In Fast YOLO [51], a modified YOLOv2 [11] detector is applied on sparse key frames, and the detected bounding boxes are directly copied to the the non-key frames, as their detection results. Although sparse key frames are exploited for acceleration, no feature aggregation or flow-guided warping is applied. No end-to-end training for video object detection is performed. Without all these important components, its accuracy cannot compete with ours. But direct comparison is difficult, because the paper does not report any accuracy numbers on any datasets for their method, with no public code.

In [44], MobileNet SSDLite [50] is applied densely on all the video frames, and multiple Bottleneck-LSTM layers are applied on the derived image feature maps to aggregate information from multiple frames. It cannot speedup upon the single-frame baseline without sparse key frames. Extending it to exploit sparse key frame features would be non-trival. It would involve feature alignment, which is also lacking in [44]. Its performance also cannot be easily compared with ours. It reports accuracy on a subset of ImageNet VID, where the split is not publicly known. Its code is also not public.

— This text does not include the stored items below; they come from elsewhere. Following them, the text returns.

-- ==== Sys2Proof/Tests/Slice0.lean ====
section
/-! SUPPORT. The model's own tests: ill-formed terms, decoding of words written out from the spec's encodings, the numeric
vectors of 95_test_vectors.md one instruction at a time, and for each obligation with hypotheses a state that meets them. -/

namespace Sys2Proof.Tests.Slice0

open Sys2Proof Sys2Proof.Machine

/-- What one instruction leaves, seen through `f`. -/
def after {α : Type} (f : State → α) (i : Instr) (s : State) : Option α :=
  match exec i s with
  | .next t => some (f t)
  | .fault _ => none
  | .refused _ => none

/-- A state of the engine with `FB` holding `bytes` and `BC` counting them. -/
def holding (x : St) (bytes : List Byte) (tl : BitVec 9) : State :=
  { State.reset with st := x, fb := Memory.ofBytes 0 bytes, bc := BitVec.ofNat 9 bytes.length, tl := tl }

/-- A state whose payload is `bytes`, with `KIND` and `FSEL`. -/
def payload (k : BitVec 3) (j : BitVec 5) (bytes : List Byte) : State :=
  { State.reset with kind := k, fsel := j, pbuf := Memory.ofBytes 0 bytes, plen := BitVec.ofNat 8 bytes.length }

/-! ### Ill-formed terms are refused -/

theorem test_wf_rsp_short : (Instr.rsp 7#8 0#8 0#8 0#8 0#8 0#8 [1#8, 2#8, 3#8, 4#8, 5#8]).wf = false := by decide
theorem test_wf_rsp_length : (Instr.rsp 9#8 0#8 0#8 0#8 0#8 0#8 [1#8, 2#8, 3#8, 4#8, 5#8, 6#8]).wf = false := by decide
theorem test_wf_ackOther_ack : (Instr.ackOther 0x40#8 0#8 0#8 0#8).wf = false := by decide
theorem test_wf_ackOther_nak : (Instr.ackOther 0x04#8 0#8 0#8 0#8).wf = false := by decide
theorem test_wf_ctl_length : (Instr.ctl [1#8, 2#8]).wf = false := by decide
theorem test_wf_wrIgnored_writable : (Instr.wrIgnored 0x010#12 1#32).wf = false := by decide
theorem test_wf_wrIgnored_command : (Instr.wrIgnored 0x000#12 0x00000004#32).wf = false := by decide
theorem test_wf_rdPbuf_range : (Instr.rdPbuf 0xF7#8).wf = false := by decide
theorem test_wf_rdOther_known : (Instr.rdOther 0x015#12).wf = false := by decide
theorem test_wf_rdOther_pbuf : (Instr.rdOther 0x1F6#12).wf = false := by decide
theorem test_wf_fieldUint_width0 : (Instr.fieldUint 0#8 0#8).wf = false := by decide
theorem test_wf_fieldUint_width9 : (Instr.fieldUint 0#8 9#8).wf = false := by decide
theorem test_wf_fieldUint_range : (Instr.fieldUint 240#8 8#8).wf = false := by decide
theorem test_wf_fieldUint_known : (Instr.fieldUint 4#8 4#8).wf = false := by decide
theorem test_wf_fieldString_width0 : (Instr.fieldString 3#8 0#8).wf = false := by decide
theorem test_wf_fieldString_range : (Instr.fieldString 100#8 148#8).wf = false := by decide
theorem test_wf_stateUnknown_known : (Instr.stateUnknown 6#32).wf = false := by decide

/-! ### Decoding -/

/-- Wire frames of 95_test_vectors.md (V31, V33, V35, V36, V41, V45), after the format byte. -/
theorem test_decode_frames :
    [[0x01#8, 0xAA#8, 0x55#8, 0x80#8, 0x09#8, 0x00#8, 0x17#8, 0xBF#8, 0xA5#8],
     [0x02#8, 0xAA#8, 0x55#8, 0x80#8, 0x08#8, 0x00#8, 0x05#8, 0xFC#8, 0xA0#8, 0x80#8, 0x02#8, 0x01#8, 0x00#8, 0x01#8, 0x34#8, 0x12#8, 0x03#8, 0x5F#8, 0xD3#8],
     [0x03#8, 0xAA#8, 0x55#8, 0x80#8, 0x09#8, 0x00#8, 0x17#8, 0xBF#8, 0xA5#8, 0x80#8, 0x11#8, 0x00#8, 0x01#8, 0x00#8, 0x00#8, 0x00#8, 0x0D#8, 0x2A#8, 0x73#8, 0x6B#8],
     [0x04#8, 0xAA#8, 0x55#8, 0x40#8, 0x00#8, 0x00#8, 0x05#8, 0xF9#8, 0xBA#8, 0xFF#8, 0xFF#8],
     [0x04#8, 0xAA#8, 0x55#8, 0x04#8, 0x00#8, 0x00#8, 0x05#8, 0x94#8, 0x1E#8, 0xFF#8, 0xFF#8],
     [0x04#8, 0xAA#8, 0x55#8, 0x00#8, 0x00#8, 0x00#8, 0x00#8, 0xC0#8, 0x84#8, 0xFF#8, 0xFF#8],
     [0x05#8, 0x4E#8, 0x00#8, 0x53#8, 0x01#8, 0x02#8, 0x03#8, 0x04#8, 0x05#8, 0x06#8, 0x07#8, 0x08#8, 0x09#8, 0x0A#8, 0x0B#8, 0x0C#8, 0x0D#8, 0x0E#8, 0x0F#8, 0x10#8, 0x11#8, 0x12#8, 0x13#8, 0x14#8, 0x15#8, 0x16#8]].map decode =
    [.ok (.frameHead 0x80#8 0x09#8 0x00#8 0x17#8 0xBF#8 0xA5#8),
     .ok (.req 0x05#8 0xFC#8 0xA0#8 0x02#8 0x01#8 0x34#8 0x12#8 0x03#8 0x5F#8 0xD3#8),
     .ok (.rsp 0x09#8 0x00#8 0x17#8 0xBF#8 0xA5#8 0x11#8 [0x00#8, 0x00#8, 0x00#8, 0x0D#8, 0x2A#8, 0x73#8, 0x6B#8]),
     .ok (.ack 0x05#8 0xF9#8 0xBA#8),
     .ok (.nak 0x05#8 0x94#8 0x1E#8),
     .ok (.ackOther 0x00#8 0x00#8 0xC0#8 0x84#8),
     .ok (.ctl [0x01#8, 0x02#8, 0x03#8, 0x04#8, 0x05#8, 0x06#8, 0x07#8, 0x08#8, 0x09#8, 0x0A#8, 0x0B#8, 0x0C#8, 0x0D#8, 0x0E#8, 0x0F#8, 0x10#8, 0x11#8, 0x12#8, 0x13#8, 0x14#8, 0x15#8, 0x16#8])] := by decide

/-- Host writes: the value, then the register number (R41, R112). -/
theorem test_decode_hostWrites :
    [[0x06#8, 0x03#8, 0x00#8, 0x00#8, 0x00#8, 0x00#8, 0x00#8],
     [0x06#8, 0x06#8, 0x00#8, 0x00#8, 0x00#8, 0x00#8, 0x00#8],
     [0x06#8, 0x0C#8, 0x00#8, 0x00#8, 0x00#8, 0x00#8, 0x00#8],
     [0x06#8, 0x31#8, 0x00#8, 0x00#8, 0x00#8, 0x16#8, 0x00#8],
     [0x06#8, 0x02#8, 0x00#8, 0x00#8, 0x00#8, 0x01#8, 0x00#8],
     [0x06#8, 0x05#8, 0x00#8, 0x00#8, 0x00#8, 0x04#8, 0x00#8],
     [0x06#8, 0x34#8, 0x12#8, 0x00#8, 0x00#8, 0x05#8, 0x00#8],
     [0x06#8, 0x11#8, 0x00#8, 0x0D#8, 0x00#8, 0x06#8, 0x00#8],
     [0x06#8, 0x03#8, 0x00#8, 0x00#8, 0x00#8, 0x07#8, 0x00#8],
     [0x06#8, 0x04#8, 0x00#8, 0x00#8, 0x00#8, 0x0A#8, 0x00#8],
     [0x06#8, 0x10#8, 0x27#8, 0x00#8, 0x00#8, 0x10#8, 0x00#8],
     [0x06#8, 0xC8#8, 0xAF#8, 0x00#8, 0x00#8, 0x11#8, 0x00#8],
     [0x06#8, 0x01#8, 0x00#8, 0x00#8, 0x00#8, 0x12#8, 0x00#8],
     [0x06#8, 0xFF#8, 0xFF#8, 0xFF#8, 0xFF#8, 0x02#8, 0x00#8],
     [0x06#8, 0x08#8, 0x00#8, 0x00#8, 0x00#8, 0x00#8, 0x00#8],
     [0x06#8, 0x55#8, 0x00#8, 0x00#8, 0x00#8, 0x00#8, 0x01#8]].map decode =
    [.ok (.start true false 0#29),
     .ok (.clr true 0#29),
     .ok (.hcrcInit 1#29),
     .ok (.hcrcDin 0x31#32),
     .ok (.wrCfg 2#32),
     .ok (.wrSeq 5#32),
     .ok (.wrCnt 0x1234#32),
     .ok (.wrDesc 0x000D0011#32),
     .ok (.wrKind 3#32),
     .ok (.wrFsel 4#32),
     .ok (.wrSumRem 0x2710#32),
     .ok (.wrSumFull 0xAFC8#32),
     .ok (.wrSumState 1#32),
     .ok (.wrIgnored 0x002#12 0xFFFFFFFF#32),
     .ok (.wrIgnored 0x000#12 8#32),
     .ok (.wrIgnored 0x100#12 0x55#32)] := by decide

/-- Host reads: the register number (R41). -/
theorem test_decode_hostReads :
    [[0x07#8, 0x00#8, 0x00#8],
     [0x07#8, 0x01#8, 0x00#8],
     [0x07#8, 0x02#8, 0x00#8],
     [0x07#8, 0x03#8, 0x00#8],
     [0x07#8, 0x04#8, 0x00#8],
     [0x07#8, 0x05#8, 0x00#8],
     [0x07#8, 0x06#8, 0x00#8],
     [0x07#8, 0x07#8, 0x00#8],
     [0x07#8, 0x08#8, 0x00#8],
     [0x07#8, 0x09#8, 0x00#8],
     [0x07#8, 0x0A#8, 0x00#8],
     [0x07#8, 0x0B#8, 0x00#8],
     [0x07#8, 0x0C#8, 0x00#8],
     [0x07#8, 0x0D#8, 0x00#8],
     [0x07#8, 0x0E#8, 0x00#8],
     [0x07#8, 0x0F#8, 0x00#8],
     [0x07#8, 0x10#8, 0x00#8],
     [0x07#8, 0x11#8, 0x00#8],
     [0x07#8, 0x12#8, 0x00#8],
     [0x07#8, 0x13#8, 0x00#8],
     [0x07#8, 0x14#8, 0x00#8],
     [0x07#8, 0x15#8, 0x00#8],
     [0x07#8, 0x16#8, 0x00#8],
     [0x07#8, 0x17#8, 0x00#8],
     [0x07#8, 0x00#8, 0x01#8],
     [0x07#8, 0xF6#8, 0x01#8],
     [0x07#8, 0xF7#8, 0x01#8],
     [0x07#8, 0x7F#8, 0x00#8]].map decode =
    [.ok .rdCtrl,
     .ok .rdCfg,
     .ok .rdStatus,
     .ok .rdErr,
     .ok .rdSeq,
     .ok .rdCnt,
     .ok .rdDesc,
     .ok .rdKind,
     .ok .rdRseq,
     .ok .rdPlen,
     .ok .rdFsel,
     .ok .rdFmeta,
     .ok .rdFvalLo,
     .ok .rdFvalHi,
     .ok .rdDstat,
     .ok (.rdOther 0x00F#12),
     .ok .rdSumRem,
     .ok .rdSumFull,
     .ok .rdSumState,
     .ok .rdSumPctLo,
     .ok .rdSumPctHi,
     .ok .rdSumLabel,
     .ok .rdHcrcDin,
     .ok .rdHcrcVal,
     .ok (.rdPbuf 0#8),
     .ok (.rdPbuf 0xF6#8),
     .ok (.rdOther 0x1F7#12),
     .ok (.rdOther 0x07F#12)] := by decide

Both two systems cannot compete with the proposed system. They both do not align features across frames. Besides, [51] does not aggregate features from multiple frames for improving accuracy, while [44] does not exploit sparse key frames for acceleration. Such design choices are vital towards high performance video object detection.

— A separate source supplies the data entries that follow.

-- ==== Sys2Proof/Machine/Ops.lean ====
section
/-! DEFINITION. The named operations on the state: the semiblock array, gating, the commands, `terminate`, reset, and the answer
of a read. KUW takes no exception and has no return from one (60_exceptions.md R209, R212): `terminate` is the one way
an error is reported. -/

namespace Sys2Proof.Machine

/-- R[k], which exists for k = 1..4 only (10_state.md R23). -/
def State.semiblock (s : State) (k : Nat) : Option Semiblock :=
  match k with
  | 0 => none
  | k + 1 => s.r[k]?

/-- `R[k] <- v`. -/
def State.setSemiblock (s : State) (k : Nat) (v : Semiblock) : State :=
  match k with
  | 0 => s
  | k + 1 => { s with r := s.r.setIfInBounds k v }

/-- A read returns v to the host and changes no element of KUW (20_memory.md R69; log 4). -/
def State.answerRead (s : State) (v : Word) : State := { s with reads := v :: s.reads }

/-- `IGNORED <- 1` (10_state.md R32). -/
def State.markIgnored (s : State) : State := { s with ignored := true }

/-- A gated write: while PHASE != IDLE it changes nothing except `IGNORED <- 1` (40_host_commands.md R101). -/
def State.gated (s : State) (write : State → State) : State :=
  if s.busy then s.markIgnored else write s

/-- What START and CLEAR both write (R104, R105): the result, the position, A and R. -/
def State.wipe (s : State) : State :=
  { s with
    result := .none, detail := 0, ignored := false, eventDone := false
    n := 0, j := 0, i := 0, t := 0, calls := 0
    a := 0, r := Vector.replicate 4 0 }

/-- START (40_host_commands.md R104). -/
def State.commandStart (s : State) : State := s.gated fun s => { s.wipe with phase := .validate }

/-- CLEAR (40_host_commands.md R105). -/
def State.commandClear (s : State) : State := s.gated fun s => { s.wipe with win := Vector.replicate 40 0 }

/-- The command of `wdata[3:0]` (40_host_commands.md R102). -/
def State.command (s : State) (cmd : BitVec 4) : State :=
  if cmd = 0 then s
  else if cmd = 1 then s.commandStart
  else if cmd = 2 then s.commandClear
  else s.markIgnored

/-- `terminate(code)` (41_unwrap_sequencer.md R165): the result and the completion event are set, PHASE returns to
IDLE, and any code but OK zeroes A and R (R166). -/
def State.terminate (s : State) (code : ResultCode) : State :=
  if code = .ok then { s with result := code, phase := .idle, eventDone := true }
  else { s with result := code, a := 0, r := Vector.replicate 4 0, phase := .idle, eventDone := true }

/-- Reset as a step (70_reset_and_hazards.md R230, R233): every element of KUW and the engine's request and response take
their reset value. The host is another agent: what it has read and the steps to come stay (DESIGN CHOICE, log 10). -/
def State.takeReset (s : State) : State :=
  { State.reset with reads := s.reads, agenda := s.agenda }

end Sys2Proof.Machine
end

5.3 Comparison on ImageNet VID

Of all the systems discussed in Section 5.1 and Section 5.2, SSDLite [50], Tiny YOLO [16], and YOLOv2 [11] are the most related systems that can be compared at proper effort. They all seek to improve the speed-accuracy trade-off by optimizing the image object detection network. Although they do not report results on ImageNet VID [47], they all public their code fortunately. We first carefully reproduced their results in paper (on PASCAL VOC [52] and COCO [53]), and then trained models on ImageNet VID, also by utilizing ImageNet VID and ImageNet DET train sets. The trained models are applied on each video frame for video object detection. By varying the input image frame size (shorter side in {448, 416, 384, 352, 320, 288, 256, 224} for SSDLite and Tiny YOLO, and {320, 288, 256, 224, 192, 160, 128} for YOLO v2), we can draw their speed-accuracy trade-off curves. The technical report of Fast YOLO [51] is also very related. But it neither reports accuracy nor has public code. We cannot compare with it. Note that the comparison is at the detection system level. We do not dive into the details of varying technical designs.

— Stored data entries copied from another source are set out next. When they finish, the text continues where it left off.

/-- A read answers one value and changes nothing else, whatever the host has read before. -/
theorem exec_read_of_any_reads (i : Instr) (s : State) (hi : isRead i = true) :
    ∃ v, ∀ vs, exec i { s with reads := vs } = .next (({ s with reads := vs } : State).answerRead v) := by
  cases i with
  | rdCtrl | rdWin _ | rdReserved _ => exact ⟨0, fun _ => rfl⟩
  | rdStatus => exact ⟨s.statusWord, fun _ => rfl⟩
  | rdDetail => exact ⟨s.detailWord, fun _ => rfl⟩
  | rdProgress => exact ⟨s.progressWord, fun _ => rfl⟩
  | rdInten => exact ⟨(BitVec.ofBool s.inten).setWidth 32, fun _ => rfl⟩
  | rdEventDone => exact ⟨(BitVec.ofBool s.eventDone).setWidth 32, fun _ => rfl⟩
  | rdKekHandle => exact ⟨s.kekHandle, fun _ => rfl⟩
  | rdAlgId => exact ⟨s.algId, fun _ => rfl⟩
  | rdKeybits => exact ⟨s.keybits, fun _ => rfl⟩
  | rdWlen => exact ⟨s.wlen, fun _ => rfl⟩
  | rdKeyout w => exact ⟨s.keyoutWord w, fun _ => rfl⟩
  | _ => cases hi

/-- Settles O6: the fetch of a transaction that decodes is its decoding. -/
theorem stepRunsDecodedInstruction : Obligations.StepRunsDecodedInstruction := step_host_of_decode

/-- Settles O26: the value does not depend on what has been read, so the second read answers it again. -/
theorem readsHaveNoSideEffect : Obligations.ReadsHaveNoSideEffect := by
  intro i s hi
  obtain ⟨v, hv⟩ := exec_read_of_any_reads i s hi
  exact ⟨v, hv s.reads, hv (v :: s.reads)⟩

end Sys2Proof.Machine
end

section
/-! SUPPORT. The decoder and the encoder are inverse to each other: the command word by its code, the access by its register, and the layout
of a table word (30_encoding.md R81 to R84). Then the statements on the encoding. -/

namespace Sys2Proof

/-! ### The command word (R83, R84) -/

/-- A mask within bits [3:0] sees the code of a command word alone. -/
theorem and_mask_eq_code (w : Word) (m : BitVec 4) : w &&& m.setWidth 32 = (w.setWidth 4 &&& m).setWidth 32 := by
  ext b hb
  by_cases h : b < 4
  · simp [h, hb]
  · simp [h, BitVec.getLsbD_of_ge m b (by omega)]

/-- The ignored bits [31:4] do not change what a command word decodes to. -/
theorem decodeCommand_eq_code (w : Word) : decodeCommand w = decodeCommand ((w.setWidth 4).setWidth 32) := by
  have h : w.extractLsb' 0 4 = ((w.setWidth 4).setWidth 32).extractLsb' 0 4 := by
    ext b hb
    simp [hb, show b < 32 by omega]
  simp only [decodeCommand, h]

theorem decodeCommand_reservedCode (cmd : BitVec 4) (h : reservedCode cmd = true) :
    decodeCommand (cmd.setWidth 32) = .reservedCmd cmd := by
  revert cmd; decide

/-- A decoded command encodes as the word's code, its ignored bits zero. -/
theorem encode_decodeCommand (w : Word) : encode (decodeCommand w) = .command (w &&& 0xF) := by
  have codes : ∀ cmd : BitVec 4, encode (decodeCommand (cmd.setWidth 32)) = .command ((cmd &&& 0xF).setWidth 32) := by decide
  rw [decodeCommand_eq_code, codes]
  exact congrArg Transaction.command (and_mask_eq_code w 0xF).symm

/-! ### The access by its register (R82) -/

/-- The instruction of a write to this register; the reserved access alone carries its offset. -/
def Reg.writeInstr (off : Offset) (d : Word) : Reg → Instr
  | .ctrl => .wrCtrl d
  | .status => .wrRoStatus d
  | .detail => .wrRoDetail d
  | .progress => .wrRoProgress d
  | .inten => .wrInten d
  | .eventDone => .wrEventDone d
  | .kekHandle => .wrKekHandle d
  | .algId => .wrAlgId d
  | .keybits => .wrKeybits d
  | .wlen => .wrWlen d
  | .win w => .wrWin w d
  | .keyout w => .wrRoKeyout w d
  | .reserved => .wrReserved off d

/-- The instruction of a read of this register; the reserved access alone carries its offset. -/
def Reg.readInstr (off : Offset) : Reg → Instr
  | .ctrl => .rdCtrl
  | .status => .rdStatus
  | .detail => .rdDetail
  | .progress => .rdProgress
  | .inten => .rdInten
  | .eventDone => .rdEventDone
  | .kekHandle => .rdKekHandle
  | .algId => .rdAlgId
  | .keybits => .rdKeybits
  | .wlen => .rdWlen
  | .win w => .rdWin w
  | .keyout w => .rdKeyout w
  | .reserved => .rdReserved off

theorem decodeWrite_eq (off : Offset) (d : Word) : decodeWrite off d = (regOfIndex (off.toNat / 4)).writeInstr off d := by
  rw [← Offset.index_eq]; rfl

theorem decodeRead_eq (off : Offset) : decodeRead off = (regOfIndex (off.toNat / 4)).readInstr off := by
  rw [← Offset.index_eq]; rfl

/-- An aligned access of 32 bits decodes to the write and the read of the register its index selects. -/
theorem decode_access (off : Offset) (d : Word) (reg : Reg) (ha : off.toNat % 4 = 0) (hr : regOfIndex (off.toNat / 4) = reg) :
    decode (.write off 32 d) = .ok (reg.writeInstr off d) ∧ decode (.read off 32) = .ok (reg.readInstr off) := by
  subst hr
  exact ⟨(decode_write_ok_iff _ _ _ _).mpr ⟨⟨rfl, ha⟩, (decodeWrite_eq off d).symm⟩,
    (decode_read_ok_iff _ _ _).mpr ⟨⟨rfl, ha⟩, (decodeRead_eq off).symm⟩⟩

/-- Word `w` of a window inside the register map does not wrap. -/
theorem wordOffset_toNat (base w : Nat) (h : base + 4 * w < 0x1000) : (wordOffset base w).toNat = base + 4 * w := by
  rw [wordOffset, BitVec.toNat_ofNat, Nat.mod_eq_of_lt h]

theorem decode_access_win (w : Fin 10) (d : Word) :
    decode (.write (wordOffset 0x040 w) 32 d) = .ok (.wrWin w d) ∧ decode (.read (wordOffset 0x040 w) 32) = .ok (.rdWin w) := by
  have ho := wordOffset_toNat 0x040 w (by omega)
  refine decode_access _ d (.win w) (by omega) ?_
  rw [← regOfIndex_win, ho]
  congr 1
  omega

theorem decode_access_keyout (w : Fin 8) (d : Word) :
    decode (.write (wordOffset 0x080 w) 32 d) = .ok (.wrRoKeyout w d) ∧
    decode (.read (wordOffset 0x080 w) 32) = .ok (.rdKeyout w) := by
  have ho := wordOffset_toNat 0x080 w (by omega)
  refine decode_access _ d (.keyout w) (by omega) ?_
  rw [← regOfIndex_keyout, ho]
  congr 1
  omega

theorem decode_access_reserved (off : Offset) (d : Word) (h : reservedOffset off = true) :
    decode (.write off 32 d) = .ok (.wrReserved off d) ∧ decode (.read off 32) = .ok (.rdReserved off) := by
  obtain ⟨ha, hr⟩ := (reservedOffset_iff off).mp h
  exact decode_access off d .reserved ha (by rwa [← Offset.index_eq])

/-- Encoding an aligned access's instruction gives the access back: the register fixes the offset. -/
theorem encode_access (off : Offset) (d : Word) (ha : off.toNat % 4 = 0) :
    encode (decodeWrite off d) = .write off 32 d ∧ encode (decodeRead off) = .read off 32 := by
  have ho : off = BitVec.ofNat 12 (4 * (off.toNat / 4)) := by
    rw [Nat.mul_div_cancel' (Nat.dvd_of_mod_eq_zero ha), BitVec.ofNat_toNat, BitVec.setWidth_eq]
  have hk := index_of_reg (off.toNat / 4)
  rw [decodeWrite_eq, decodeRead_eq]
  cases hr : regOfIndex (off.toNat / 4) with
  | reserved => exact ⟨rfl, rfl⟩
  | win w =>
    rw [hr] at hk
    have hw : wordOffset 0x040 w = off := by rw [ho, hk, wordOffset]; congr 1; omega
    rw [← hw]
    exact ⟨rfl, rfl⟩
  | keyout w =>
    rw [hr] at hk
    have hw : wordOffset 0x080 w = off := by rw [ho, hk, wordOffset]; congr 1; omega
    rw [← hw]
    exact ⟨rfl, rfl⟩
  | _ =>
    rw [hr] at hk
    rw [hk] at ho
    rw [ho]
    exact ⟨rfl, rfl⟩

/-! ### The table word -/

/-- The direction bit, the offset and the data of a write's table word are apart. -/
theorem busTransaction_write (off : Offset) (d : Word) :
    busTransaction (d.toNat <<< 16 ||| (1 <<< 12 ||| off.toNat)) = .write off 32 d := by
  have hoff := off.isLt
  have hkey : 1 <<< 12 ||| off.toNat = 0x1000 + off.toNat := (Nat.shiftLeft_add_eq_or_of_lt hoff 1).symm
  have hword : d.toNat <<< 16 ||| (0x1000 + off.toNat) = d.toNat * 0x10000 + (0x1000 + off.toNat) := by
    rw [← Nat.shiftLeft_add_eq_or_of_lt (by omega), Nat.shiftLeft_eq]
  have hdir : (d.toNat * 0x10000 + (0x1000 + off.toNat)).testBit 12 = true := by
    rw [Nat.testBit_eq_decide_div_mod_eq, decide_eq_true_eq]
    omega
  have hdata : (d.toNat * 0x10000 + (0x1000 + off.toNat)) >>> 16 = d.toNat := by
    rw [Nat.shiftRight_eq_div_pow]
    omega
  have hofs : BitVec.ofNat 12 (d.toNat * 0x10000 + (0x1000 + off.toNat)) = off := by
    apply BitVec.eq_of_toNat_eq
    rw [BitVec.toNat_ofNat]
    omega
  rw [hkey, hword, busTransaction, if_pos hdir, hofs, hdata, BitVec.ofNat_toNat, BitVec.setWidth_eq]

theorem busTransaction_read (off : Offset) : busTransaction off.toNat = .read off 32 := by
  rw [busTransaction, if_neg (by simp [Nat.testBit_lt_two_pow off.isLt]), BitVec.ofNat_toNat, BitVec.setWidth_eq]

/-- The layout of a table word loses nothing of a transaction in the format (log 6). -/
theorem tableTransaction_tableWord (tr : Transaction) (h : tr.inFormat = true) :
    tableTransaction tr.tableWord.1 tr.tableWord.2 = tr := by
  cases tr with
  | read off size =>
    obtain ⟨rfl, -⟩ : size = 32 ∧ off.toNat % 4 = 0 := by simpa [Transaction.inFormat] using h
    have hv : off.toNat % 2 ^ 16 = off.toNat := Nat.mod_eq_of_lt (off.isLt.trans (by decide))
    simp only [Transaction.tableWord, tableTransaction, hv]
    exact busTransaction_read off
  | write off size d =>
    obtain ⟨rfl, -⟩ : size = 32 ∧ off.toNat % 4 = 0 := by simpa [Transaction.inFormat] using h
    have hd : d.toNat <<< 16 < 2 ^ 48 := by rw [Nat.shiftLeft_eq]; omega
    have hkey : 1 <<< 12 ||| off.toNat < 2 ^ 48 := Nat.or_lt_two_pow (by decide) (off.isLt.trans (by decide))
    simp only [Transaction.tableWord, tableTransaction, Nat.mod_eq_of_lt (Nat.or_lt_two_pow hd hkey)]
    exact busTransaction_write off d
  | command w =>
    simp [Transaction.tableWord, tableTransaction, Nat.mod_eq_of_lt w.isLt]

Figure 1 presents the the speed-accuracy curves of different systems on ImageNet VID validation. For our system, the curve is drawn also by adjusting the image size111the input image resolution of the flow network is kept to be half of the resolution of the image recognition network.(shorter side for image object detection network in {320, 288, 256, 224, 208, 192, 176, 160}), for fair comparison. The width multipliers and are set as 1.0 and 0.5 respectively, and the key frame duration length is set as 10. Our system surpasses all the existing systems by clear margin. Our method achieves an accuracy of 60.2% at 25.6 fps. Meanwhile, YOLOv2, SSDLite and Tiny YOLO obtain accuracies of 58.7%, 57.1%, and 44.1% at frame rates of 0.3, 3.8 and 2.2 fps respectively. To the best of our knowledge, for the first time, we achieve realtime video object detection on mobile with reasonably good accuracy.

6 Discussion

In this paper, we propose a light weight network for video object detection on mobile devices. We verified that the principals of sparse feature propagation and multi-frame feature aggregation also hold at very limited computational overhead. A very small flow network, Light Flow, is proposed. A flow-guided GRU module is proposed for effective feature aggregation.

A possible issue with the current approach is that there would be short latency in processing online streaming videos. Because the recognition on the key frame is still not fast enough. It would be interesting to study this problem in the future.